Senin, 07 Januari 2008

Waspadai inflasi & kenaikan harga minya : BI Rate diprediksi stagnan

Halaman Depan
Senin, 07/01/2008
Waspadai inflasi & kenaikan harga minyak
BI Rate diprediksi stagnan
JAKARTA: BI Rate diperkirakan tetap tertahan pada posisi 8%, kendati ada tekanan kenaikan laju inflasi akibat kenaikan harga minyak mentah dunia pada awal tahun yang sempat menyentuh angka US$100 per barel.

Bank sentral besok mengagendakan penentuan tingkat suku bunga acuan periode Januari 2008. Setelah menahan BI Rate pada level 8,25%, rapat Dewan Gubernur (RDG) Bank Indonesia bulan lalu menurunkan BI Rate 25 basis poin (bps) menjadi 8%.
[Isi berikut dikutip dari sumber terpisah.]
-- ==== Sys2Proof/Machine/Fetch.lean ====
section
/-! DEFINITION. The control-word indexer and the control-word fetch (40_control_word_fetch.md). -/

namespace Sys2Proof.Machine

/-- `Index(ZF, CF, I, T)` (R100): the two flags at bits 9 and 8, a constant 0 at bit 7, the opcode at bits 6 to 3, the
micro-step number at bits 2 to 0 (the spec's decision D5, log entry 5). -/
def tableIndex (zf cf : Bool) (i : Byte) (t : MicroNumber) : TableIndex :=
  (flagBit zf <<< 9) ||| (flagBit cf <<< 8) ||| ((opcodeOf i).setWidth 10 <<< 3) ||| t.setWidth 10

/-- The index of the micro-step the state is at, from its flags and `I` as they are now (R101). -/
def State.index (s : State) : TableIndex := tableIndex s.zf s.cf s.i s.t

/-- `TableRead(idx)` (R102): the low and the high byte at the same index, or IndexOutOfRange when a table is too
short (log entry 6). -/
def tableRead (cfg : Config) (idx : TableIndex) : Except Condition (Byte × Byte) :=
  match cfg.tableLo[idx.toNat]?, cfg.tableHi[idx.toNat]? with
  | some low, some high => .ok (low, high)
  | _, _ => .error (.indexOutOfRange idx)

/-- `FetchCW(state)` (R105): the effective control word of this micro-step. -/
def fetchWord (s : State) : Except Condition ControlWord :=
  match tableRead s.cfg s.index with
  | .ok (low, high) => .ok (effectiveWord s.cfg.invertMask (rawWord low high))
  | .error c => .error c

end Sys2Proof.Machine
end

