-- ==== Sys2Proof/Machine/Halt.lean ====
section
/-! DEFINITION. Item 1 of the apply order: the halt line (41_bus_and_dispatch.md R124). -/

namespace Sys2Proof.Machine

/-- HLT: raise HaltAndCatchFire before anything else (R124). -/
def lineHlt (l : Lines) (w : Micro) : MicroResult :=
  if l.hlt then .error .haltAndCatchFire else .ok w

end Sys2Proof.Machine
end

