-- ==== Sys2Proof/Machine/Step.lean ====
section
/-! DEFINITION. One step of the machine, and the state in which the very next step runs a given word. -/

namespace Sys2Proof.Machine

/-- One step: the micro-step or the instruction cycle the host asks for (45_instruction_cycle.md R190, R192). -/
def step (s : State) : Host.Outcome State Fault Refusal := runNext exec s

/-- The state with the table's word placed where the next step takes its instruction from (log entry 16): an 8-bit word
in `I` at a cycle boundary, with the cycle asked for; any other as the control word at this micro-step's index, with the
micro-step asked for. -/
def State.withFetchWord (s : State) (nbits w : Nat) : State :=
  if nbits = 8 then loadInstructionByte (BitVec.ofNat 8 w) s
  else loadControlWord (linesOf LineBit.default (BitVec.ofNat 16 w)) s

end Sys2Proof.Machine
end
Ekonom Bank Rakyat Indonesia (BRI) Djoko Retnadi mengatakan belum ada variabel yang kuat untuk mendukung bank sentral kembali menurunkan acuan bunga bank ke level yang lebih rendah dari posisi sekarang.

Di sisi lain, tekanan inflasi akibat kenaikan harga minyak mentah dunia belum bisa menjadi referensi yang kuat bagi bank sentral untuk menaikkan suku bunga acuan tersebut. Angka inflasi pada Desember 2007 tercatat 1,1%, lebih tinggi dari November, yakni sebesar 0,18%.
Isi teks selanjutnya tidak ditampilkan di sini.